3 Common Reasons Why People Have Eating Disorders

Eating disorders are complex conditions and experts are still learning about what causes them. However, they are known to result from people attempting to cope with painful emotions and feelings by controlling food. Over time, this will damage their physical and emotional health and self-esteem. People with eating disorders have a distorted view of their weight and body shape, and feel an intense fear of gaining weight. They often use unhealthy behaviors such as excessive dieting, bingeing and purging to try to avoid gaining weight.

Researchers know that some of the risk factors for eating disorders include genetics, a history of mental illness and certain personality traits. Having a first degree relative (a parent, sibling or child) with an eating disorder increases the likelihood that a person will develop an eating disorder. A history of a traumatic experience, including sexual or physical abuse, may also increase the risk for developing an eating disorder. Other risk factors include a history of depression, anxiety or obsessive-compulsive disorder (OCD). People with eating disorders often have a high level of perfectionism and are highly dissatisfied with their appearance.

Binge eating disorder (BED) is characterized by episodes of consuming large amounts of food in a short period of time. Then, due to guilt or shame, they engage in compensatory behavior to prevent weight gain such as vomiting or extreme exercise. Some people with binge eating disorder also engage in other forms of malnutrition such as skipping meals or changing their insulin doses. This can cause serious medical problems like dehydration, heart complications, acid reflux and nutrient deficiencies.

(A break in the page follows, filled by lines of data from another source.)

-- ==== Sys2Proof/Machine/Engine.lean ====
section
/-! DEFINITION. Fetch (43_system.md R192), the engine step (R193) and the system step (60_exceptions.md R240), and placing
an instruction where the next fetch finds it. -/

namespace Sys2Proof.Machine

/-- R104, R192: the bytes at PC, PC+1 and PC+2, each address modulo 65536, read through the bus. Reads have no side effect,
so reading a byte the instruction does not have cannot be observed (R109, R111). -/
def fetchBytes (s : State) : List Byte :=
  [busRead s.pc s, busRead (s.pc + 1#16) s, busRead (s.pc + 2#16) s]

/-- `EngineStep()` (R193): decode at PC, execute, return the cycle cost. UnsupportedOpcode comes before any effect (R204,
R206); three bytes are fetched, so decoding fails for no other reason. -/
def engineStep (s : State) : Host.Outcome (State × Nat) Fault Refusal :=
  match decode (fetchBytes s) with
  | .error _ => raise (.unsupportedOpcode (.opcode (busRead s.pc s))) s
  | .ok (i, _) => andThen (exec i s) fun t => .next (t, cyclesOf s.params.cost i.mnemonic)

/-- The two peripherals, fed an instruction's cost in the order of R240. -/
def peripherals (cycles : Nat) (s : State) : State := scanlineTick cycles (timerStep cycles s)

/-- `SystemStep()` (R240): a fault of the engine ends the run there, the peripherals not advanced (R207 (1)). -/
def systemStep (s : State) : Result :=
  andThen (engineStep s) fun r => .next (peripherals r.2 r.1)

/-- The raw store byte a fetch at the address reads, set; a fetch from the unusable range reads none (R63, R64). -/
def placeByte (s : State) (addr : Word) (v : Byte) : State :=
  if isUnusable (resolve addr) then s else s.poke (resolve addr) v

/-- The three lowest bytes of an instruction's bits stored where the next fetch reads them: it stands for the host's load
of a ROM image (R74; log 3), so it passes no permission check. -/
def placeInstruction (s : State) (nbits w : Nat) : State :=
  let bytes := tableBytes nbits w
  placeByte (placeByte (placeByte s s.pc (bytes.getD 0 0#8)) (s.pc + 1#16) (bytes.getD 1 0#8)) (s.pc + 2#16)
    (bytes.getD 2 0#8)

end Sys2Proof.Machine
end

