-- ==== Sys2Proof/Laws/Reset.lean ====
section
/-! SUPPORT. The store reset builds (10_state.md R42, 70_reset_and_hazards.md R260 (2)), byte by byte, and that it is in the
canonical form and lists no byte of the echo or unusable range. -/

namespace Sys2Proof.Machine

theorem initAddress_iff (a : Nat) : initAddress a = true ↔
    0x8000 ≤ a ∧ a ≤ 0xFFFF ∧ ¬ (0xE000 ≤ a ∧ a ≤ 0xFDFF) ∧ ¬ (0xFEA0 ≤ a ∧ a ≤ 0xFEFF) := by
  simp only [initAddress, Bool.and_eq_true, Bool.not_eq_true', Bool.and_eq_false_iff, decide_eq_true_eq,
    decide_eq_false_iff_not]
  omega

/-- The byte INIT_RAM leaves at an address: the one its cells give, where it fills the address (R42). -/
theorem initStore_read (cells : Memory) (a : Nat) :
    Memory.read (initStore cells) a = if initAddress a = true then cells.read a else unlistedByte := by
  induction cells with
  | nil => simp [initStore, Memory.read]
  | cons cell rest ih =>
    obtain ⟨k, v⟩ := cell
    by_cases hk : initAddress k = true
    · have he : initStore ((k, v) :: rest) = (initStore rest).write k v := by simp [initStore, hk]
      rw [he, Memory.read_write, ih]
      by_cases ha : a = k
      · subst ha
        simp [hk, Memory.read]
      · simp [ha, Ne.symm ha, Memory.read]
    · have he : initStore ((k, v) :: rest) = initStore rest := by simp [initStore, hk]
      rw [he, ih]
      by_cases ha : k = a
      · subst ha
        simp [hk]
      · simp [ha, Memory.read]

/-- The byte of the store reset builds at an address, the TAC byte not yet masked: the ROM image's, else the external RAM
image's, else INIT_RAM's (R42, R74). -/
theorem imageStore_read (args : ResetArgs) (a : Nat) :
    Memory.read (imageStore args) a
      = if a < args.rom.length then args.rom.getD a 0#8
        else if 0xA000 ≤ a ∧ a < 0xA000 + (args.eram.getD []).length then (args.eram.getD []).getD (a - 0xA000) 0#8
        else if initAddress a = true then args.initRam.read a else unlistedByte := by
  simp only [imageStore, Memory.read_load, initStore_read, Nat.zero_le, true_and, Nat.zero_add, Nat.sub_zero]

/-- The canonical form, with no byte of the echo or unusable range listed (R30). -/
def CleanStore (m : Memory) : Prop := m.wf ∧ Memory.NoDeadCell m

/-- A write outside the two ranges keeps a store clean. -/
theorem CleanStore.write {m : Memory} (h : CleanStore m) {a : Nat} (ha : a < 65536)
    (he : ¬ (0xE000 ≤ a ∧ a ≤ 0xFDFF)) (hu : ¬ (0xFEA0 ≤ a ∧ a ≤ 0xFEFF)) (v : Byte) : CleanStore (m.write a v) := by
  refine ⟨Memory.wf_write h.1 ha v, fun cell hc => ?_⟩
  rcases Memory.mem_write hc with ⟨rfl, -⟩ | hc
  · exact ⟨he, hu⟩
  · exact h.2 cell hc

/-- A load of a run of bytes below the echo range keeps a store clean. -/
theorem CleanStore.load {m : Memory} (h : CleanStore m) {base : Nat} {bytes : List Byte}
    (hb : base + bytes.length ≤ 0xE000) : CleanStore (m.load base bytes) := by
  induction bytes generalizing m base with
  | nil => exact h
  | cons v rest ih =>
    simp only [List.length_cons] at hb
    exact ih (h.write (by omega) (by omega) (by omega) v) (by omega)

/-- INIT_RAM as a store is clean. -/
theorem initStore_clean (cells : Memory) : CleanStore (initStore cells) := by
  induction cells with
  | nil => exact ⟨by decide, by intro cell hc; cases hc⟩
  | cons cell rest ih =>
    obtain ⟨k, v⟩ := cell
    by_cases hk : initAddress k = true
    · have he : initStore ((k, v) :: rest) = (initStore rest).write k v := by simp [initStore, hk]
      obtain ⟨-, h2, h3, h4⟩ := (initAddress_iff k).mp hk
      rw [he]
      exact ih.write (by omega) h3 h4 v
    · have he : initStore ((k, v) :: rest) = initStore rest := by simp [initStore, hk]
      rw [he]
      exact ih

/-- With images of the right size the store reset builds is clean. -/
theorem imageStore_clean {args : ResetArgs} (hrom : args.rom.length = 32768)
    (heram : (args.eram.getD []).length ≤ 8192) : CleanStore (imageStore args) :=
  ((initStore_clean _).load (by omega)).load (by omega)

end Sys2Proof.Machine
end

Bulimia nervosa is another type of eating disorder that involves cycles of binge eating followed by purging. This is a dangerous and life-threatening condition that causes a variety of health problems, including dental and digestive issues, dehydration, electrolyte imbalances and even death. People with bulimia are preoccupied with weight and body shape and have severe and harsh self-judgments of their appearance.

Athletes and people who are extremely preoccupied with their athletic performance are at higher risk for developing an eating disorder. The risk is particularly high for female athletes who play sports requiring a lot of physical exertion. This is sometimes called Female Athlete Triad Syndrome.

Several different types of eating disorders exist and they can affect all genders, ages and ethnicities. The most common types of eating disorders are anorexia nervosa, which is characterized by an unhealthily low body weight and an extreme fear of gaining weight; bulimia nervosa, which involves alternating episodes of bingeing and purging; and other specified feeding and eating disorders, which includes symptoms such as lack of interest in food, refusing certain textures or avoiding specific foods without a medical reason. Regardless of the type of eating disorder, people who have them are suffering from severe malnutrition and often suffer from other health problems, such as heart disease and depression. These health problems can be avoided with the right treatment. Despite this, many people with eating disorders do not seek help because they are often ashamed of their symptoms or believe they can overcome them on their own.